Irene Lythgoe Belue


Irene Lythgoe Belue


Irene Belue
Irene Belue
Irene Belue
Irene Belue

Irene Lythgoe Belue died April 25, 2008, in Billings at age 87. She was surrounded by her loving family. Irene was born April 12, 1921, the daughter of Thomas Lythgoe and Eliza Rosetta King Black, pioneers who settled Cowley, Wyoming in 1900.

She was raised in Cowley. She loved her life there as a child in a small town near a farm. She was a bright student, excelling in math, geography, history, and government studies. She graduated valedictorian of her class from Cowley High School, May 18, 1938. She was also very athletic, excelling at ice skating, softball, and basketball—long before such became things for girls to do.

She met her future husband, Travis Belue, at a Cowley dance. She was 15, he 17. He had left the dust bowl of Oklahoma and came to Deaver, Wyoming at 16, to join the Civil Conservation Corp. He earned $25 per month, sent $20 to his parents, and spent the remaining $5 on Irene, his beau. They fell in love and decided to marry. This teenage marriage started here in Billings, June 8, 1937. He was 18; she was only 16. Of the day this mere child married, she said, “I was so frightened, I felt like I could not walk. We [Travis and I] had to walk down stairs at the [Old Yellowstone County Courthouse where we were married] and I didn’t think I would make it.” For her honeymoon she and her groom went to the movies in downtown Billings. Then they retired to the Grand Hotel at the corner of First Avenue North and North 27th Street. Her account of the Billings honeymoon was: “After the show and staying all night at the hotel, we drove back to Cowley, and so our life began.”

This marriage that began at the Grand Hotel in Billings in 1937 was a teenager marriage, which, if judged by the divorce statistics, would have lasted about three days. It would have been washed away in the Great Billings Flood of 1937, which put over three feet of water on the floors of the Grand Hotel—June 11, 1937—just three days after Irene’s honeymoon.

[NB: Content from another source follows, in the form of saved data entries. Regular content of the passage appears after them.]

/-- R122, R303 to R306: TVDECL adds a range to the group's open declaration and, with a release, submits it to the batch of its die; TVWAIT
completes once every block is granted and acquires at package scope; TVEND releases and closes the transaction, whose grant entries end. -/
def Obligations.TraverseOpcodesComplete : Prop :=
  ∀ (s : State) (c : Ctx), s.runs c →
    (∀ (f : MForm) (t u u2 : State) (g h : Group) (xs : List Src) (va : Nat) (d : Decl) (r : List (Nat × Nat × Trans)),
      let e := c.enabled f.pg f.pn
      let l := (lowest e).getD 0
      let held := c.g.decl.getD Decl.open
      let len (xs : List Src) : Nat := ((xs.headD fun _ => 0) l).toNat
      let reg := f.cap.toNat
      c.Begins { always := false, fence := isRelease f.ord, check := fun xs =>
          if held.submitted.isSome then some noDeclaration
          else if len xs = 0 || 2 ^ 32 < len xs then some (illegalOperand 6 36 (len xs))
          else if 16 ≤ held.ranges || 4096 < (len xs + 255) / 256 then some (illegalOperand 6 36 (len xs))
          else none } e true [] (dataUse f .sl :: idxUse f .sl) t g h xs false →
      let k := c.put t g
      capLanes g.core k.vf reg (g.cap reg) rTraverse (len xs) 1 t [(l, elemAddr (g.cap reg) (idxSrc f xs.tail l) f.ofs.toInt 1)]
        = (u, .ok [(l, va)]) →
      held.add (tvBlocks va (len xs)) = some d → u.subdivisible h = false →
      transLanes g.core k.vf .read u ((tvBlocks va (len xs)).map fun b => (l, b * 256)) = (u2, r) →
      laneStop { g with decl := none } k.launch 256 r = none →
      (f.ord = 0 → exec (.tvdecl f) s = doneWith u2 { h with decl := some d } none none) ∧
      (isRelease f.ord = true → u2.subdivisible h = false → h.loadsDone = true → u2.drainsPending h = false → u2.nearPending h = false → h.acks = 0 →
        h.lateWrite = none → ∃ t' x, exec (.tvdecl f) s = doneWith t' { h with decl := some { d with submitted := some u2.uid } } none none ∧
          t'.decls = u2.decls ++ [x] ∧ x.uid = u2.uid ∧ x.blocks = d.blocks ∧ x.group = h.uid ∧
          (t'.die k.die).batch = (u2.die k.die).batch ++ [u2.uid] ∧ t'.mem = u2.mem)) ∧
    (∀ (f : VForm) (d : Decl) (n : Nat), c.enabled f.pg f.pn ≠ 0 → c.g.decl = some d → d.submitted = some n → d.fault = none →
      (s.granted n = true →
        exec (.tvwait f) s = doneWith (s.acquire c.g 6) { c.g with decl := some { d with waited := true } } none none) ∧
      (s.granted n = false → exec (.tvwait f) s = .next (slotEnd (c.block .grants))) ∧
      ∀ t g, s.release c.g c.k 6 = .ok t g → t.subdivisible g = false → ∃ t',
        exec (.tvend f) s = doneWith t' { g with decl := none } none none ∧ t' = t.endEntries n ∧ ∀ x ∈ t'.decls, x.uid ≠ n)

/-- R314, R315: outside a subdivisible parcel LAUNCH, once its release is over and its descriptor is read and in order, claims the next
entry of the launch ring and sends the entry to memory as one write, counted when its home is on another die (R157); the entry names the image, the seed and the frame of the
executing launch, and holds the descriptor's fields, sixteen s registers and the capabilities that are tagged and not sealed. R308 to R311:
a job-card opcode whose operands, descriptor and regions are in order submits one card to the task scheduler of the core's pair: it waits
there with its kind, its regions, its completion semaphore and increment, and the lanes' argument; nothing of the group or of memory
changes. With 64 live cards the slot waits. -/
def Obligations.LaunchesAndJobCards : Prop :=
   (∀ (s : State) (c : Ctx) (f : QForm) (t u u2 : State) (g h : Group) (xs : List Src) (bs : List Byte), s.runs c →
      let e := c.enabled f.pg f.pn
      let l := (lowest e).getD 0
      let a := match f.arg with | .s r => r.toNat | _ => 0
      let d := ((xs.headD fun _ => 0) l).toNat
      let reg := f.cap.toNat
      let n := f.qd.toNat % 8
      let k : Ctx := { c.put t g with s := u }
      let w := natOfBytes bs
      c.Begins { always := false, access := true, check := fun xs =>
          let d := ((xs.headD fun _ => 0) l).toNat
          if d % 64 ≠ 0 then some (illegalOperand 6 28 d) else if 48 < a then some (illegalOperand 6 5 f.arg.code.toNat) else none }
        e true [] [⟨28, f.desc, .sl, 1⟩, ⟨5, f.arg, .onlyS, 1⟩] t g h xs false →
      (g.pending.any fun p => p.meets c.r.id ⟨5, f.arg, .onlyS, 16⟩) = false →
      t.releaseWait h 6 = .ok u h → k.readDescriptor true reg (g.cap reg) rRead d 64 64 l = (u2, .ok bs) → w < 2 ^ 112 →
      field w 96 16 < (c.put t g).launch.kernels → (c.put t g).launch.hdr.sub = false →
      let far := u2.launchFar (c.put t g).die (c.put t g).vf n
      ((u2.vf (c.put t g).vf).queue n).hasRoom = true → (far = true → h.acks ≠ Config.ackLimit) →
      let q := (u2.vf (c.put t g).vf).queue n
      let entry := launchEntry (c.put t g).launch h w a
      (∃ t' o, exec (.launch f) s = doneWith t' { h with acks := h.acks + (if far then 1 else 0) } none none ∧ t'.mem = u2.mem ∧
        ((t'.vf (c.put t g).vf).queue n).prod = q.prod + 1 ∧ t'.net = u2.net ++ [o] ∧ o.cell = ringCell q.cfg q.prod.toNat 512 ∧
        o.kind = .write entry ∧ o.counted = far ∧ o.sender = .group h.uid) ∧
      entry.length = 512 ∧ entry.take 8 = bytesOfNat 4 (c.put t g).launch.text ++ bytesOfNat 4 (c.put t g).launch.metaObj ∧
      ∀ i, i < 16 → (entry.drop (64 + 8 * i)).take 8 = bytesOfNat 8 (h.sreg (a + i)).toNat) ∧
   (∀ (s : State) (c : Ctx) (f : QForm) (kind : CardKind) (i : Instr) (refusal : Option FaultInfo) (t u u2 : State) (g h : Group)
      (xs : List Src) (bs : List Byte) (reads writes : List Region), s.runs c →
      (kind, i, refusal) ∈ [(CardKind.copy, Instr.jccopy f, none), (.gather, .jcgath f, none), (.scatter, .jcscat f, none),
        (.collective, .jccoll f, if c.launch.hdr.sub then some (illegalOperand 6 56 0x93) else none), (.matrix, .jcmtx f, none),
        (.fill, .jcfill f, none)] →
      let e := c.enabled f.pg f.pn
      let l := (lowest e).getD 0
      let d := ((xs.headD fun _ => 0) l).toNat
      let reg := f.cap.toNat
      let k := c.put t g
      let w := natOfBytes bs
      c.Begins { always := false, access := true, pre := refusal, check := fun xs =>
          let d := ((xs.headD fun _ => 0) l).toNat
          (if d % 64 ≠ 0 then some (illegalOperand 6 28 d) else none).or ((c.incFault f).or (c.g.pushFault f.qd.toNat kind.port)) }
        e true [] (⟨28, f.desc, .sl, 1⟩ :: if kind = .fill then [⟨5, f.arg, .sl, 1⟩] else []) t g h xs false →
      t.behind g.uid = false → k.readDescriptor false reg (g.cap reg) (rRead + rEngine) d 192 64 l = (u, .ok bs) →
      k.checkCard u kind w d = (u2, .ok (reads, writes)) → h.cardBreach (reads ++ writes) = none →
      let p := u2.pair (h.core / 2)
      (((p.cards.filter Card.live).length < 64 → ∃ card : Card,
        exec i s = doneWith (u2.fresh.1.setPair (h.core / 2) { p with cards := p.cards ++ [card] }) h none none ∧
        card.kind = kind ∧ card.state = .waiting ∧ card.reads = reads ∧ card.writes = writes ∧ card.group = h.uid ∧
        card.clause = c.r.clause ∧ card.slot = c.r.idx ∧ card.semv = f.semv ∧ card.sem = f.sem.toNat ∧ card.inc = f.inc.toNat ∧
        card.arg = (xs.getD 1 fun _ => 0) l) ∧
      (64 ≤ (p.cards.filter Card.live).length → exec i s = .next (slotEnd (.stop u2 g (.block .scheduler))))))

But, Irene was a lot stronger than flood water. She built an eternal marriage for over 65 years, until Travis died in 2002. She weathered much more than floods—she overcame many, many disappointments, sorrows, losses, and deaths—which she would not want me to mention, because that is not what she liked to talk about, or what she thought about. Her thoughts were upon her smiles, and her words were always cheerful—even funny and colorful. Her happy outlook was so strong that it even caused her to sometimes refuse to tell the whole truth—especially when to do so would hurt another. In fact, when you talked to Irene, you often walked away wondering what really happened, because you knew she was covering over to make things sound a little better—more like happiness than they were really were. When life was hard or unbearable, she simply spoke of other things—things more soft, more cheerful.

She worked hard at all she did. As she said, “[My father and Mother] taught me to enjoy work. My father tended his animals with love and care and he fed them before he ate his breakfast, or lunch, or dinner.” So, Irene too, loved work, and her most important work was that which she did to provide a good home and raise five children born of her marriage: Travene (deceased), Clarence Thomas Belue of Billings, Bonnie Belue of Denver, Ina Rae Belue of Billings, and Brenda Belue of Billings. In addition to the children, she and Travis have 14 grandchildren, and 19 great-grandchildren.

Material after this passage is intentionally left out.